-- ==== Sys2Proof/Machine/Dispatch.lean ====
section
/-!
DEFINITION. The one dispatch from a command to its meaning.
-/

namespace Sys2Proof.Machine

open Sys2Proof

______________________________

What is required: Once the lines of the entries containing the word "Machine" have been counted, report the number alone.

Exercise solution: 2